What Albert is is most worried about is that the industry leader, Behemoth, will enter with a competing brand once they see that there is a market for Pep Flakes, as he plans to call his product. He knows that if Behemoth enters, Behemoth will drive him out of business and take the entire profit, since Behemoth has much better marketing channels. His one comfort is that it will cost Behemoth 400,000 dollars to enter.
(a) Draw a game tree to represent this situation.
(b) What should Albert do, and what is his expected profit?

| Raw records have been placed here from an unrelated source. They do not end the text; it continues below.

/-! ### `setDisp` -/

@[simp] theorem State.setDisp_v (s : State) (d : Display) : (s.setDisp d).v = s.v := rfl
@[simp] theorem State.setDisp_i (s : State) (d : Display) : (s.setDisp d).i = s.i := rfl
@[simp] theorem State.setDisp_pc (s : State) (d : Display) : (s.setDisp d).pc = s.pc := rfl
@[simp] theorem State.setDisp_stack (s : State) (d : Display) : (s.setDisp d).stack = s.stack := rfl
@[simp] theorem State.setDisp_sp (s : State) (d : Display) : (s.setDisp d).sp = s.sp := rfl
@[simp] theorem State.setDisp_dt (s : State) (d : Display) : (s.setDisp d).dt = s.dt := rfl
@[simp] theorem State.setDisp_st (s : State) (d : Display) : (s.setDisp d).st = s.st := rfl
@[simp] theorem State.setDisp_key (s : State) (d : Display) : (s.setDisp d).key = s.key := rfl
@[simp] theorem State.setDisp_disp (s : State) (d : Display) : (s.setDisp d).disp = d := rfl
@[simp] theorem State.setDisp_mem (s : State) (d : Display) : (s.setDisp d).mem = s.mem := rfl
@[simp] theorem State.setDisp_stackOverflow (s : State) (d : Display) : (s.setDisp d).stackOverflow = s.stackOverflow := rfl
@[simp] theorem State.setDisp_stackUnderflow (s : State) (d : Display) : (s.setDisp d).stackUnderflow = s.stackUnderflow := rfl
@[simp] theorem State.setDisp_port (s : State) (d : Display) : (s.setDisp d).port = s.port := rfl
@[simp] theorem State.setDisp_getV (s : State) (d : Display) (q : Reg) : (s.setDisp d).getV q = s.getV q := rfl
@[simp] theorem State.setDisp_memRead (s : State) (d : Display) (q : Nat) : (s.setDisp d).memRead q = s.memRead q := rfl

/-! ### `setPort` -/

@[simp] theorem State.setPort_v (s : State) (p : Port) : (s.setPort p).v = s.v := rfl
@[simp] theorem State.setPort_i (s : State) (p : Port) : (s.setPort p).i = s.i := rfl
@[simp] theorem State.setPort_pc (s : State) (p : Port) : (s.setPort p).pc = s.pc := rfl
@[simp] theorem State.setPort_stack (s : State) (p : Port) : (s.setPort p).stack = s.stack := rfl
@[simp] theorem State.setPort_sp (s : State) (p : Port) : (s.setPort p).sp = s.sp := rfl
@[simp] theorem State.setPort_dt (s : State) (p : Port) : (s.setPort p).dt = s.dt := rfl
@[simp] theorem State.setPort_st (s : State) (p : Port) : (s.setPort p).st = s.st := rfl
@[simp] theorem State.setPort_key (s : State) (p : Port) : (s.setPort p).key = s.key := rfl
@[simp] theorem State.setPort_disp (s : State) (p : Port) : (s.setPort p).disp = s.disp := rfl
@[simp] theorem State.setPort_mem (s : State) (p : Port) : (s.setPort p).mem = s.mem := rfl
@[simp] theorem State.setPort_stackOverflow (s : State) (p : Port) : (s.setPort p).stackOverflow = s.stackOverflow := rfl
@[simp] theorem State.setPort_stackUnderflow (s : State) (p : Port) : (s.setPort p).stackUnderflow = s.stackUnderflow := rfl
@[simp] theorem State.setPort_port (s : State) (p : Port) : (s.setPort p).port = p := rfl
@[simp] theorem State.setPort_getV (s : State) (p : Port) (q : Reg) : (s.setPort p).getV q = s.getV q := rfl
@[simp] theorem State.setPort_memRead (s : State) (p : Port) (q : Nat) : (s.setPort p).memRead q = s.memRead q := rfl

/-! ### `setStepStatus` -/

@[simp] theorem State.setStepStatus_v (s : State) (x : StepStatus) : (s.setStepStatus x).v = s.v := rfl
@[simp] theorem State.setStepStatus_i (s : State) (x : StepStatus) : (s.setStepStatus x).i = s.i := rfl
@[simp] theorem State.setStepStatus_pc (s : State) (x : StepStatus) : (s.setStepStatus x).pc = s.pc := rfl
@[simp] theorem State.setStepStatus_stack (s : State) (x : StepStatus) : (s.setStepStatus x).stack = s.stack := rfl
@[simp] theorem State.setStepStatus_sp (s : State) (x : StepStatus) : (s.setStepStatus x).sp = s.sp := rfl
@[simp] theorem State.setStepStatus_dt (s : State) (x : StepStatus) : (s.setStepStatus x).dt = s.dt := rfl
@[simp] theorem State.setStepStatus_st (s : State) (x : StepStatus) : (s.setStepStatus x).st = s.st := rfl
@[simp] theorem State.setStepStatus_key (s : State) (x : StepStatus) : (s.setStepStatus x).key = s.key := rfl
@[simp] theorem State.setStepStatus_disp (s : State) (x : StepStatus) : (s.setStepStatus x).disp = s.disp := rfl
@[simp] theorem State.setStepStatus_mem (s : State) (x : StepStatus) : (s.setStepStatus x).mem = s.mem := rfl
@[simp] theorem State.setStepStatus_stackOverflow (s : State) (x : StepStatus) : (s.setStepStatus x).stackOverflow = s.stackOverflow := rfl
@[simp] theorem State.setStepStatus_stackUnderflow (s : State) (x : StepStatus) : (s.setStepStatus x).stackUnderflow = s.stackUnderflow := rfl
@[simp] theorem State.setStepStatus_port (s : State) (x : StepStatus) : (s.setStepStatus x).port = { s.port with stepStatus := x } := rfl
@[simp] theorem State.setStepStatus_getV (s : State) (x : StepStatus) (q : Reg) : (s.setStepStatus x).getV q = s.getV q := rfl
@[simp] theorem State.setStepStatus_memRead (s : State) (x : StepStatus) (q : Nat) : (s.setStepStatus x).memRead q = s.memRead q := rfl

/-! ### `setLoadStatus` -/

@[simp] theorem State.setLoadStatus_v (s : State) (x : LoadStatus) : (s.setLoadStatus x).v = s.v := rfl
@[simp] theorem State.setLoadStatus_i (s : State) (x : LoadStatus) : (s.setLoadStatus x).i = s.i := rfl
@[simp] theorem State.setLoadStatus_pc (s : State) (x : LoadStatus) : (s.setLoadStatus x).pc = s.pc := rfl
@[simp] theorem State.setLoadStatus_stack (s : State) (x : LoadStatus) : (s.setLoadStatus x).stack = s.stack := rfl
@[simp] theorem State.setLoadStatus_sp (s : State) (x : LoadStatus) : (s.setLoadStatus x).sp = s.sp := rfl
@[simp] theorem State.setLoadStatus_dt (s : State) (x : LoadStatus) : (s.setLoadStatus x).dt = s.dt := rfl
@[simp] theorem State.setLoadStatus_st (s : State) (x : LoadStatus) : (s.setLoadStatus x).st = s.st := rfl
@[simp] theorem State.setLoadStatus_key (s : State) (x : LoadStatus) : (s.setLoadStatus x).key = s.key := rfl
@[simp] theorem State.setLoadStatus_disp (s : State) (x : LoadStatus) : (s.setLoadStatus x).disp = s.disp := rfl
@[simp] theorem State.setLoadStatus_mem (s : State) (x : LoadStatus) : (s.setLoadStatus x).mem = s.mem := rfl
@[simp] theorem State.setLoadStatus_stackOverflow (s : State) (x : LoadStatus) : (s.setLoadStatus x).stackOverflow = s.stackOverflow := rfl
@[simp] theorem State.setLoadStatus_stackUnderflow (s : State) (x : LoadStatus) : (s.setLoadStatus x).stackUnderflow = s.stackUnderflow := rfl
@[simp] theorem State.setLoadStatus_port (s : State) (x : LoadStatus) : (s.setLoadStatus x).port = { s.port with loadStatus := x } := rfl
@[simp] theorem State.setLoadStatus_getV (s : State) (x : LoadStatus) (q : Reg) : (s.setLoadStatus x).getV q = s.getV q := rfl
@[simp] theorem State.setLoadStatus_memRead (s : State) (x : LoadStatus) (q : Nat) : (s.setLoadStatus x).memRead q = s.memRead q := rfl

/-! ### `setPending` -/

@[simp] theorem State.setPending_v (s : State) (cs : List Command) : (s.setPending cs).v = s.v := rfl
@[simp] theorem State.setPending_i (s : State) (cs : List Command) : (s.setPending cs).i = s.i := rfl
@[simp] theorem State.setPending_pc (s : State) (cs : List Command) : (s.setPending cs).pc = s.pc := rfl
@[simp] theorem State.setPending_stack (s : State) (cs : List Command) : (s.setPending cs).stack = s.stack := rfl
@[simp] theorem State.setPending_sp (s : State) (cs : List Command) : (s.setPending cs).sp = s.sp := rfl
@[simp] theorem State.setPending_dt (s : State) (cs : List Command) : (s.setPending cs).dt = s.dt := rfl
@[simp] theorem State.setPending_st (s : State) (cs : List Command) : (s.setPending cs).st = s.st := rfl
@[simp] theorem State.setPending_key (s : State) (cs : List Command) : (s.setPending cs).key = s.key := rfl
@[simp] theorem State.setPending_disp (s : State) (cs : List Command) : (s.setPending cs).disp = s.disp := rfl
@[simp] theorem State.setPending_mem (s : State) (cs : List Command) : (s.setPending cs).mem = s.mem := rfl
@[simp] theorem State.setPending_stackOverflow (s : State) (cs : List Command) : (s.setPending cs).stackOverflow = s.stackOverflow := rfl
@[simp] theorem State.setPending_stackUnderflow (s : State) (cs : List Command) : (s.setPending cs).stackUnderflow = s.stackUnderflow := rfl
@[simp] theorem State.setPending_port (s : State) (cs : List Command) : (s.setPending cs).port = { s.port with pending := cs } := rfl
@[simp] theorem State.setPending_getV (s : State) (cs : List Command) (q : Reg) : (s.setPending cs).getV q = s.getV q := rfl
@[simp] theorem State.setPending_memRead (s : State) (cs : List Command) (q : Nat) : (s.setPending cs).memRead q = s.memRead q := rfl

/-! ### `countDraw` -/

@[simp] theorem State.countDraw_v (s : State) : (s.countDraw).v = s.v := rfl
@[simp] theorem State.countDraw_i (s : State) : (s.countDraw).i = s.i := rfl
@[simp] theorem State.countDraw_pc (s : State) : (s.countDraw).pc = s.pc := rfl
@[simp] theorem State.countDraw_stack (s : State) : (s.countDraw).stack = s.stack := rfl
@[simp] theorem State.countDraw_sp (s : State) : (s.countDraw).sp = s.sp := rfl
@[simp] theorem State.countDraw_dt (s : State) : (s.countDraw).dt = s.dt := rfl
@[simp] theorem State.countDraw_st (s : State) : (s.countDraw).st = s.st := rfl
@[simp] theorem State.countDraw_key (s : State) : (s.countDraw).key = s.key := rfl
@[simp] theorem State.countDraw_disp (s : State) : (s.countDraw).disp = s.disp := rfl
@[simp] theorem State.countDraw_mem (s : State) : (s.countDraw).mem = s.mem := rfl
@[simp] theorem State.countDraw_stackOverflow (s : State) : (s.countDraw).stackOverflow = s.stackOverflow := rfl
@[simp] theorem State.countDraw_stackUnderflow (s : State) : (s.countDraw).stackUnderflow = s.stackUnderflow := rfl
@[simp] theorem State.countDraw_port (s : State) : (s.countDraw).port = { s.port with draws := s.port.draws + 1 } := rfl
@[simp] theorem State.countDraw_getV (s : State) (q : Reg) : (s.countDraw).getV q = s.getV q := rfl
@[simp] theorem State.countDraw_memRead (s : State) (q : Nat) : (s.countDraw).memRead q = s.memRead q := rfl
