/-! ### When a command completes (60_exceptions.md R84, 70_reset_and_hazards.md R100) -/

/-- With no failed load a step completes: every instruction does, and so does an unrecognized opcode. -/
theorem cmdStep_completes (r : Byte) {s : State} (hl : s.port.loadStatus ≠ .loadFailure) :
    ∃ t, cmdStep r s = .next t := by
  cases hd : decode (fetchOpcode s) with
  | instr i =>
    obtain ⟨t, ht, -⟩ := exec_effect i (beginStep r s)
    exact ⟨t, (cmdStep_instr r s i hd hl).trans ht⟩
  | unrecognized why => exact ⟨_, cmdStep_unrecognized r s why hd hl⟩

theorem cmdStep_of_loadFailure (r : Byte) {s : State} (hl : s.port.loadStatus = .loadFailure) :
    cmdStep r s = .fault .stepAfterLoadFailure := if_pos hl

/-- A load that fits reports it. -/
theorem cmdLoad_loadStatus {image : List Byte} (hfits : imageFits image = true) (s : State) :
    (cmdLoad image s).port.loadStatus = .loaded := by
  rw [cmdLoad, if_pos hfits, State.setLoadStatus_port]

/-- A command whose image fits completes, and leaves no failed load, where none has failed before. -/
theorem applyCommand_completes {c : Command} (hc : c.wellFormed = true) {s : State}
    (hl : s.port.loadStatus ≠ .loadFailure) :
    ∃ t, applyCommand c s = .next t ∧ t.port.loadStatus ≠ .loadFailure := by
  cases c with
  | reset => exact ⟨_, rfl, nofun⟩
  | load image =>
    refine ⟨_, rfl, ?_⟩
    rw [cmdLoad_loadStatus hc]
    nofun
  | setKeys k => exact ⟨_, rfl, hl⟩
  | step r =>
    obtain ⟨t, ht⟩ := cmdStep_completes r hl
    obtain ⟨-, hload, -⟩ := cmdStep_keeps_host ht
    exact ⟨t, ht, hload ▸ hl⟩
  | tick => exact ⟨_, rfl, hl⟩

/-- Settles O21, by induction on the commands: that no load has failed is an invariant of those whose images fit. -/
theorem commandsWithFittingImagesNeverStop : Obligations.CommandsWithFittingImagesNeverStop := by
  intro cs
  induction cs with
  | nil => exact fun s _ hl => ⟨s, rfl, hl⟩
  | cons c cs ih =>
    intro s hfit hl
    obtain ⟨hc, hcs⟩ := (Bool.and_eq_true _ _).mp hfit
    obtain ⟨u, hu, hlu⟩ := applyCommand_completes hc hl
    rw [runCommands_cons_next c cs s u hu]
    exact ih u hcs hlu

/-! ### The host's list of commands is no input of a command (log entry 3) -/

theorem skipIf_setPending (c : Bool) (s : State) (cs : List Command) :
    skipIf c (s.setPending cs) = (skipIf c s).setPending cs := by
  rw [skipIf_eq, skipIf_eq]
  rfl

theorem callTo_setPending (w : Word) (s : State) (cs : List Command) :
    callTo w (s.setPending cs) = (callTo w s).setPending cs := by
  by_cases room : s.sp.val < 16
  · rw [callTo_of_room w room]
    exact callTo_of_room (s := s.setPending cs) w room
  · rw [callTo_of_full w room]
    exact callTo_of_full (s := s.setPending cs) w room

theorem returnFromCall_setPending (s : State) (cs : List Command) :
    returnFromCall (s.setPending cs) = (returnFromCall s).setPending cs := by
  by_cases used : 0 < s.sp.val
  · rw [returnFromCall_of_used used]
    exact returnFromCall_of_used (s := s.setPending cs) used
  · rw [returnFromCall_of_empty used]
    exact returnFromCall_of_empty (s := s.setPending cs) used

theorem takeKey_setPending (x : Reg) (s : State) (cs : List Command) :
    takeKey x (s.setPending cs) = (takeKey x s).setPending cs := by
  unfold takeKey
  rw [State.setPending_key]
  cases leastKey s.key with
  | none => rfl
  | some k => rfl

theorem storeFirst_setPending (n : Nat) (s : State) (cs : List Command) :
    storeFirst n (s.setPending cs) = (storeFirst n s).setPending cs := by
  induction n with
  | zero => rfl
  | succ k ih =>
    rw [storeFirst, ih]
    rfl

ANSWER. (a) I set this up as Behemoth knowing the size of the market before it enters (having observed Albert's success). Thus, Albert chooses Enter or Don't Enter, then Nature chooses Big or Small with probability .5 on each node, then Behemoth chooses Enter or Don't, with appropriate payoffs at the end of the tree. It is also reasonable to have Behemoth not know the market size. Then Nature moves at the end rather than in the middle.
(b) Albert should enter, for an expected profit of -100+ .5 (0) + .5(300) =50. Note that his expected profit is not just .5 times his expected profit if Behemoth enters plus .5 times his expected profit if Behemoth does not enter, because Behemoth does not enter randomly, but only when the market is most profitable.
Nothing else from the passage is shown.